Each line of the entries below that holds "noClassOf" is needed, copied in full.
►
-- ==== Sys2Proof/WellFormed.lean ====
section
/-! DEFINITION. Which operations have an encoding: the conditions spec/opcode_table.json puts on a word beside its
fixed bits, and the length a frame can carry. -/

namespace Sys2Proof

/-- The error code byte is "any value but 0" (opcode table, class ERR; 44_toggle_status_decode R236). -/
def errCodeOk (c : Byte) : Bool := c != 0

/-- A word of class ERR is not the steady code, whose upper half is 0 and code byte 4 (R243, R244). -/
def notSteadyCode (u : Half) (c : Byte) : Bool := !(u == 0 && c == 4)

/-- A word that belongs to neither ADV nor ERR of a state whose two codes equal the byte `echo` (R241, R242). -/
def noClassOf (echo : Byte) (sw : Word) : Bool :=
  !(sw == echo.setWidth 32) && !(sw.extractLsb' 0 8 == echo && sw.extractLsb' 8 8 != 0)

/-- A name a frame can carry: its length is a 16-bit number. -/
def nameLengthOk : Option (List Byte) → Bool
  | none => true
  | some s => decide (s.length < 65536)

/-- An operation that has an encoding. -/
def Instr.wf : Instr → Bool
  | .swInitErr _ c => errCodeOk c
  | .swInitNomatch sw => noClassOf 0x0F sw
  | .swSendcmdErr _ c => errCodeOk c
  | .swSendcmdNomatch sw => noClassOf 0x01 sw
  | .swCurveinfoErr u c _ => errCodeOk c && notSteadyCode u c
  | .swSetpointsErr u c _ => errCodeOk c && notSteadyCode u c
  | .setName s => nameLengthOk s
  | .cwInit _ _ => true
  | .cwSendcmdW _ _ => true
  | .cwSendcmdR _ _ => true
  | .cwCurveinfoW _ _ _ => true
  | .cwCurveinfoR _ _ _ => true
  | .cwSetpointsW _ _ _ => true
  | .cwSetpointsR _ _ _ => true
  | .swInitAdv => true
  | .swInitSteady => true
  | .swSendcmdAdv => true
  | .swSendcmdSteady => true
  | .swCurveinfoAdv _ => true
  | .swCurveinfoSteady _ => true
  | .swCurveinfoNomatch _ => true
  | .swSetpointsAdv _ => true
  | .swSetpointsSteady _ => true
  | .swSetpointsNomatch _ => true
  | .iw _ _ => true
  | .bw _ _ => true
  | .dw _ _ => true
  | .pw _ _ => true
  | .record _ _ _ => true
  | .pack _ => true
  | .unpack => true
  | .blocksize _ => true
  | .dump => true
  | .xlenEncode _ _ => true
  | .xlenDecode _ _ => true
  | .posEncode _ _ => true
  | .posDecode _ => true
  | .project _ => true
  | .reqWrite _ _ _ => true
  | .reqRead _ => true
  | .sessionInit => true
  | .rejBusy _ => true
  | .rejInvalidId _ => true
  | .rejInvalidDuration _ => true
  | .rejInvalidCount _ => true
  | .sinkRead => true
  | .step _ => true
  | .stepInit => true
  | .stepSendcmd _ _ => true
  | .stepCurveinfo => true
  | .stepSetpoints => true
  | .stepFinished => true
  | .stepUnknown => true
  | .toggleSet1 => true
  | .toggleFlipCurveinfo => true
  | .toggleReset0 => true
  | .toggleFlipSetpoints => true
  | .classify _ => true
  | .txLoadDesc => true
  | .txLoadSp => true
  | .txNext _ => true
  | .rxArmDesc => true
  | .rxArmSp => true
  | .rxPush _ => true
  | .spAppend => true
  | .tmoTick => true
  | .tmoExpire => true
  | .tmoArm => true
  | .errDevice _ => true
  | .fail _ _ => true
  | .tick _ _ => true
  | .tickIdle => true
  | .lockAcq _ => true
  | .lockRel => true
  | .reset => true

end Sys2Proof
end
◄
**Solution to the problem**
def noClassOf (echo : Byte) (sw : Word) : Bool :=
  | .swInitNomatch sw => noClassOf 0x0F sw
  | .swSendcmdNomatch sw => noClassOf 0x01 sw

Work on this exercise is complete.